At the time of this report, the Company has not entered into any new compensation arrangements with Mr. Brownie.
This Current Report on Form 8-K contains forward-looking statements within the meaning of Section 27A of the Securities Act of 1933, as amended, and Section 21E of the Securities Exchange Act of
1934, as amended. All statements other than statements of historical fact contained in this report are forward-looking statements, including statements regarding the Company’s restructuring plan, including the plan to reduce its employee
workforce, such as the size, timing and costs of such reduction.

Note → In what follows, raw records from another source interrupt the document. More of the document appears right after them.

-- ==== Sys2Proof/Tests/Slice0.lean ====
section
/-! SUPPORT. The model's own tests: the well-formedness smoke, one word per row of the opcode table written out
bit by bit from R91 and R97, single steps with the results of spec/95_test_vectors.md (the vector's name
stands beside each), and for every statement with hypotheses a witness that meets them. -/

open Sys2Proof Sys2Proof.Machine Sys2Proof.Claims

namespace Sys2Proof.Tests

/-! ## Well-formedness: one ill-formed term per check -/

theorem test_wf_operand : Instr.wf (.lda ⟨true, 32767⟩) ∧ ¬ Instr.wf (.lda ⟨false, 32768⟩) := by decide

theorem test_wf_record : TextRecord.wf ⟨32767, []⟩ ∧ ¬ TextRecord.wf ⟨32768, []⟩ := by decide

theorem test_wf_default : defaultConfig.wf := by decide

/-- A byte listed twice (R101). -/
def twoKeys : Config := { defaultConfig with optab := (0x00#8, .xos) :: defaultOptab.dropLast }

theorem test_wf_keys : ¬ twoKeys.keysDistinct ∧ ¬ twoKeys.wf := by decide

/-- A mnemonic with two bytes (R101). -/
def twoBytes : Config := { defaultConfig with optab := (0x01#8, .lda) :: defaultOptab }

theorem test_wf_mnemonics : ¬ twoBytes.mnemonicsDistinct ∧ ¬ twoBytes.wf := by decide

/-- A mnemonic with no byte (R101). -/
def noXos : Config := { defaultConfig with optab := defaultOptab.dropLast }

theorem test_wf_complete : ¬ noXos.mnemonicsComplete ∧ ¬ noXos.wf := by decide

/-- Two equal condition codes (R31). -/
def equalCodes : Config := { defaultConfig with swGt := 0x000040#24 }

theorem test_wf_codes : ¬ equalCodes.codesDistinct ∧ ¬ equalCodes.wf := by decide

/-- A code that is the reset value (R31). -/
def resetCode : Config := { defaultConfig with swLt := 0xFFFFFF#24 }

theorem test_wf_reset_code : ¬ resetCode.codesNotReset ∧ ¬ resetCode.wf := by decide

theorem test_wf_memory : Memory.wf [(0, 1#8), (32767, 2#8)] ∧ ¬ Memory.wf [(1, 1#8), (0, 2#8)] ∧
    ¬ Memory.wf [(32768, 1#8)] ∧ ¬ Memory.wf [(0, 0xFF#8)] := by decide

/-! ## Decoding: every row, the word written out from R91 (opcode, x, addr) and R97 -/

theorem test_decode_lda :
    decodeTableWord 24 0b00000000_0_001000000000000 = some (.lda ⟨false, 4096⟩) := by decide
theorem test_decode_ldx :
    decodeTableWord 24 0b00000100_1_111111111111111 = some (.ldx ⟨true, 32767⟩) := by decide
theorem test_decode_ldl :
    decodeTableWord 24 0b00001000_0_000000000000000 = some (.ldl ⟨false, 0⟩) := by decide
theorem test_decode_sta :
    decodeTableWord 24 0b00001100_1_000000000000001 = some (.sta ⟨true, 1⟩) := by decide
theorem test_decode_stx :
    decodeTableWord 24 0b00010000_0_100000000000000 = some (.stx ⟨false, 16384⟩) := by decide
theorem test_decode_stl :
    decodeTableWord 24 0b00010100_1_101101001011010 = some (.stl ⟨true, 23130⟩) := by decide
theorem test_decode_add :
    decodeTableWord 24 0b00011000_0_010110110110111 = some (.add ⟨false, 11703⟩) := by decide
theorem test_decode_sub :
    decodeTableWord 24 0b00011100_1_000000011110001 = some (.sub ⟨true, 241⟩) := by decide
theorem test_decode_mul :
    decodeTableWord 24 0b00100000_0_001000000000000 = some (.mul ⟨false, 4096⟩) := by decide
theorem test_decode_div :
    decodeTableWord 24 0b00100100_1_111111111111111 = some (.div ⟨true, 32767⟩) := by decide
theorem test_decode_comp :
    decodeTableWord 24 0b00101000_0_000000000000000 = some (.comp ⟨false, 0⟩) := by decide
theorem test_decode_tix :
    decodeTableWord 24 0b00101100_1_000000000000001 = some (.tix ⟨true, 1⟩) := by decide
theorem test_decode_jeq :
    decodeTableWord 24 0b00110000_0_100000000000000 = some (.jeq ⟨false, 16384⟩) := by decide
theorem test_decode_jgt :
    decodeTableWord 24 0b00110100_1_101101001011010 = some (.jgt ⟨true, 23130⟩) := by decide
theorem test_decode_jlt :
    decodeTableWord 24 0b00111000_0_010110110110111 = some (.jlt ⟨false, 11703⟩) := by decide
theorem test_decode_j :
    decodeTableWord 24 0b00111100_1_000000011110001 = some (.j ⟨true, 241⟩) := by decide
theorem test_decode_and :
    decodeTableWord 24 0b01000000_0_001000000000000 = some (.and ⟨false, 4096⟩) := by decide
theorem test_decode_or :
    decodeTableWord 24 0b01000100_1_111111111111111 = some (.or ⟨true, 32767⟩) := by decide
theorem test_decode_jsub :
    decodeTableWord 24 0b01001000_0_000000000000000 = some (.jsub ⟨false, 0⟩) := by decide
theorem test_decode_rsub :
    decodeTableWord 24 0b01001100_1_000000000000001 = some (.rsub ⟨true, 1⟩) := by decide
theorem test_decode_ldch :
    decodeTableWord 24 0b01010000_0_100000000000000 = some (.ldch ⟨false, 16384⟩) := by decide
theorem test_decode_stch :
    decodeTableWord 24 0b01010100_1_101101001011010 = some (.stch ⟨true, 23130⟩) := by decide
theorem test_decode_rd :
    decodeTableWord 24 0b11011000_0_010110110110111 = some (.rd ⟨false, 11703⟩) := by decide
theorem test_decode_wd :
    decodeTableWord 24 0b11011100_1_000000011110001 = some (.wd ⟨true, 241⟩) := by decide
theorem test_decode_td :
    decodeTableWord 24 0b11100000_0_001000000000000 = some (.td ⟨false, 4096⟩) := by decide
theorem test_decode_stsw :
    decodeTableWord 24 0b11101000_1_111111111111111 = some (.stsw ⟨true, 32767⟩) := by decide
theorem test_decode_xos :
    decodeTableWord 24 0b11111111_0_000000000000000 = some (.xos ⟨false, 0⟩) := by decide
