-- ==== Sys2Proof/Machine/State.lean ====
section
/-! DEFINITION. The state of one LT24 station, block by block as the specification's block diagram names them, as
plain data; the ways a command can stop; and the state right after a power-on reset. -/

namespace Sys2Proof.Machine

/-! ## Timers and small enumerations -/

/-- A timer: `none` when it is stopped, `some ms` when it runs with that period (0 ≤ ms). The passing of time is the
command sender's: a timer's expiry is a command (notes/assumptions/1.md). -/
abbrev Timer := Option Nat

/-- A persistence timer is stopped, running, or expired until its condition breaks (R126). -/
inductive PTimer where
  | stopped | running | expired
  deriving DecidableEq, Repr

/-- The accepted state of a debounced input (R44), and the class of a Switch-mode sender (R48). -/
inductive Contact where
  | undetermined | opened | closed
  deriving DecidableEq, Repr

/-- A side: of a channel (R81), of a bulb-out flag (R29). -/
inductive Side where
  | left | right
  deriving DecidableEq, Repr

/-- The side set of a flash cycle (R106): coded 1, 2, 3 in a FLASH payload. -/
inductive SideSet where
  | left | right | both
  deriving DecidableEq, Repr

/-! ## The working configuration (R43, R49, R81, R144, R157, R158, R188, R191) -/

/-- The kinds of a channel, coded in this order (R81). -/
inductive ChannelKind where
  | off | lamp | flashLamp | stopTurn | plain | motor
  deriving DecidableEq, Repr

/-- What follows when a channel's retries are exhausted (R81, R95). -/
inductive Exhaustion where
  | latch | persist
  deriving DecidableEq, Repr

/-- The modes of a sender input, coded in this order (section 3.2). -/
inductive SenderMode where
  | off | resistive | switch | ladder
  deriving DecidableEq, Repr

/-- The kinds of a gauge drive, coded in this order (R157). -/
inductive GaugeKind where
  | off | thermal | coilEnd | coilCentre
  deriving DecidableEq, Repr

/-- A Switch Map entry (section 3.1). `mode` is the code 0 Level, 1 Toggle, 2 Timed-off; `target` a function bit. -/
structure SwitchEntry where
  enabled        : Bool
  closedToSupply : Bool
  wakeEnable     : Bool
  mode           : Nat
  target         : Nat
  hold           : Nat
  deriving DecidableEq, Repr

/-- A sender input's entry (section 3.2, R158): `words` are the sixteen two-byte fields at +4 to +35, read as the
points (R, P) of a Sender Table, or as the bands (lower, upper) and the span (Rzero, Rfull) of a ladder. -/
structure SenderEntry where
  mode    : SenderMode
  target  : Nat
  publish : Nat
  count   : Nat
  words   : List Nat
  deriving DecidableEq, Repr

/-- A Channel Map entry (R81). `function` is the code 0..18 in the order of R81; other codes name no function. -/
structure ChannelEntry where
  kind       : ChannelKind
  function   : Nat
  side       : Side
  cls        : Nat
  level      : Nat
  tail       : Nat
  hardLimit  : Nat
  overLimit  : Nat
  overTime   : Nat
  openLimit  : Nat
  inrush     : Nat
  retryLimit : Nat
  exhaustion : Exhaustion
  deriving DecidableEq, Repr

/-- A Gauge Map entry (R157). `sourceType` is the code 0 local sender, 1 peer, 2 battery current, 3 supply. -/
structure GaugeEntry where
  kind       : GaugeKind
  sourceType : Nat
  number     : Nat
  slot       : Nat
  dfs        : Nat
  k          : Nat
  fs         : Nat
  vlo        : Nat
  vhi        : Nat
  deriving DecidableEq, Repr

/-- The configuration in force (R191), with where it came from, its checksum and the clamped-field count. -/
structure WorkingConfig where
  ignFromLine  : Bool
  shunt        : Bool
  ni           : Nat
  flashPeriod  : Nat
  quiet        : Nat
  allowance    : Nat
  t1           : Nat
  t2           : Nat
  t3           : Nat
  hyst         : Nat
  d1           : Nat
  d2           : Nat
  capacity     : Nat
  v1           : Nat
  v2           : Nat
  v3           : Nat
  rampRate     : Nat
  stallLimit   : Nat
  switches     : Vector SwitchEntry 8
  senders      : Vector SenderEntry 4
  channels     : Vector ChannelEntry 8
  gauges       : Vector GaugeEntry 4
  /-- True when the default configuration is in force, false when it came from the store (R191). -/
  isDefault    : Bool
  checksum     : Word16
  clamped      : Nat
  deriving DecidableEq, Repr
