/-- The working configuration of a record with a good check: decoded field by field with the load-time rules, the
clamped-field count saturating at 255 (R191, notes/assumptions/14.md). -/
def loadRecord (b : List Byte) : WorkingConfig :=
  let ni := counted (byteAt b 1) (loadNi (byteAt b 1))
  let period := counted (wordAt b 2) (loadPeriod (wordAt b 2))
  let quiet := loadNat 5 255 (byteAt b 4)
  let allowance := loadNat 1 50 (byteAt b 5)
  let t1 := loadNat 0 2000 (wordAt b 6)
  let t2 := loadNat 0 t1.1 (wordAt b 8)
  let t3 := loadNat 0 t2.1 (wordAt b 10)
  let hyst := loadNat 0 200 (wordAt b 12)
  let d1 := loadNat 10 600 (wordAt b 14)
  let d2 := loadNat d1.1 600 (wordAt b 16)
  let capacity := loadNat 10 4095 (wordAt b 18)
  let v1 := loadNat 100 1800 (wordAt b 20)
  let v2 := loadNat v1.1 1800 (wordAt b 22)
  let v3 := loadNat v2.1 1800 (wordAt b 24)
  let ramp := loadNat 10 600 (wordAt b 26)
  let stall := loadNat 10 400 (wordAt b 28)
  let switches := (pieces 4 8 (b.drop 30)).map loadSwitch
  let senders := loadSlots false false ((pieces 36 4 (b.drop 62)).map loadSender)
  let channels := loadMotors false ((pieces 19 8 (b.drop 206)).map loadChannel)
  let gauges := (pieces 14 4 (b.drop 358)).map loadGauge
  { ignFromLine := (b.getD 0 0).getLsbD 0
    shunt := (b.getD 0 0).getLsbD 1
    ni := ni.1
    flashPeriod := period.1
    quiet := quiet.1
    allowance := allowance.1
    t1 := t1.1
    t2 := t2.1
    t3 := t3.1
    hyst := hyst.1
    d1 := d1.1
    d2 := d2.1
    capacity := capacity.1
    v1 := v1.1
    v2 := v2.1
    v3 := v3.1
    rampRate := ramp.1
    stallLimit := stall.1
    switches := vector8 switches SwitchEntry.default
    senders := vector4 senders SenderEntry.default
    channels := vector8 channels ChannelEntry.default
    gauges := vector4 gauges (GaugeEntry.default false)
    isDefault := false
    checksum := BitVec.ofNat 16 (wordAt b 510)
    clamped := min 255
      (ni.2 + period.2 + quiet.2 + allowance.2 + t1.2 + t2.2 + t3.2 + hyst.2 + d1.2 + d2.2 + capacity.2 + v1.2 + v2.2
        + v3.2 + ramp.2 + stall.2 + totalCount switches + totalCount senders + totalCount channels
        + totalCount gauges) }

/-- A record is accepted: not blank, and its check matches (R191). -/
def recordAccepted (b : List Byte) : Bool :=
  !(b.all fun x => decide (x = 0xFF)) && decide (crc16 (b.take 510) = BitVec.ofNat 16 (wordAt b 510))

/-- The configuration in force after a load, and whether it is the default one (R191). -/
def loadedConfig (store : Option Memory) (sixVolt : Bool) : WorkingConfig :=
  match store with
  | none => WorkingConfig.default sixVolt
  | some m => if recordAccepted (m.bytes 512) then loadRecord (m.bytes 512) else WorkingConfig.default sixVolt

Forward-looking statements are not guarantees of future performance and are subject to risks, uncertainties and assumptions that could cause actual results and events to differ
materially from those anticipated, including, but not limited to, risks, uncertainties and assumptions related to: the Company’s expectations regarding its omni-channel business, including partnerships with
retailers, resellers and other distributors (whether brick and mortar or online); the extent to which the Company may be able to validate and establish processes to support the submission of claims for reimbursement from third-party payors,
including those participating in the Federal Employee Health Benefits program, and the Company’s ability to maintain or increase insurance coverage of its hearing aids; the timing or results of ongoing claims audits by third-party payors;
estimates of the Company’s future capital needs and its ability to raise capital on favorable terms, if at all, including the timing of future capital requirements and the terms or timing of any future financings; the impact of third-party
payor audits and the regulatory landscape for hearing aid devices on the Company’s business and results of operations; the Company’s expectations concerning additional orders by existing customers; the Company’s expectations regarding the
potential market size and size of the potential consumer populations for its products and any future products, including insurance coverage of the Company’s hearing aids; the Company’s ability to release new hearing aids and the anticipated
features of any such hearing aids; the performance, differentiation and attractiveness to consumers of the Company’s products; developments and projections relating to its competitors and its industry, including competing products; the
Company’s ability to maintain its competitive technological advantages against new entrants in its industry; the pricing of the Company’s hearing aids; the Company’s expectations regarding the ability to make certain claims related to the
performance of the Company’s hearing aids relative to competitive products; the Company’s expectations with regard to changes in the regulatory landscape for hearing aid devices, including the implementation of the new over-the-counter hearing
aid regulatory framework; and the Company’s expectations regarding macroeconomic conditions, including but not limited to the impact of COVID-19, inflationary trends, uncertainty or volatility in the market (including recent and potential
disruption in the banking system and financial markets and geopolitical events (such as the conflict in Ukraine and tensions across the Taiwan Strait)) on the Company’s business and results of operations. These results and other risks
are described in greater detail in the sections titled “Risk Factors” contained in the Company’s Annual Report on Form 10-K and Quarterly Reports on Form 10-Q and in the Company’s other filings with the Securities and Exchange Commission. Any
forward-looking statements in this Current Report on Form 8-K are made pursuant to the Private Securities Litigation Reform Act of 1995, as amended, are based on current expectations, forecasts and assumptions, and speak only as of the date of
this report. Except as required by law, the Company undertakes no obligation to publicly update any forward-looking statements, whether as a result of new information, future events or otherwise.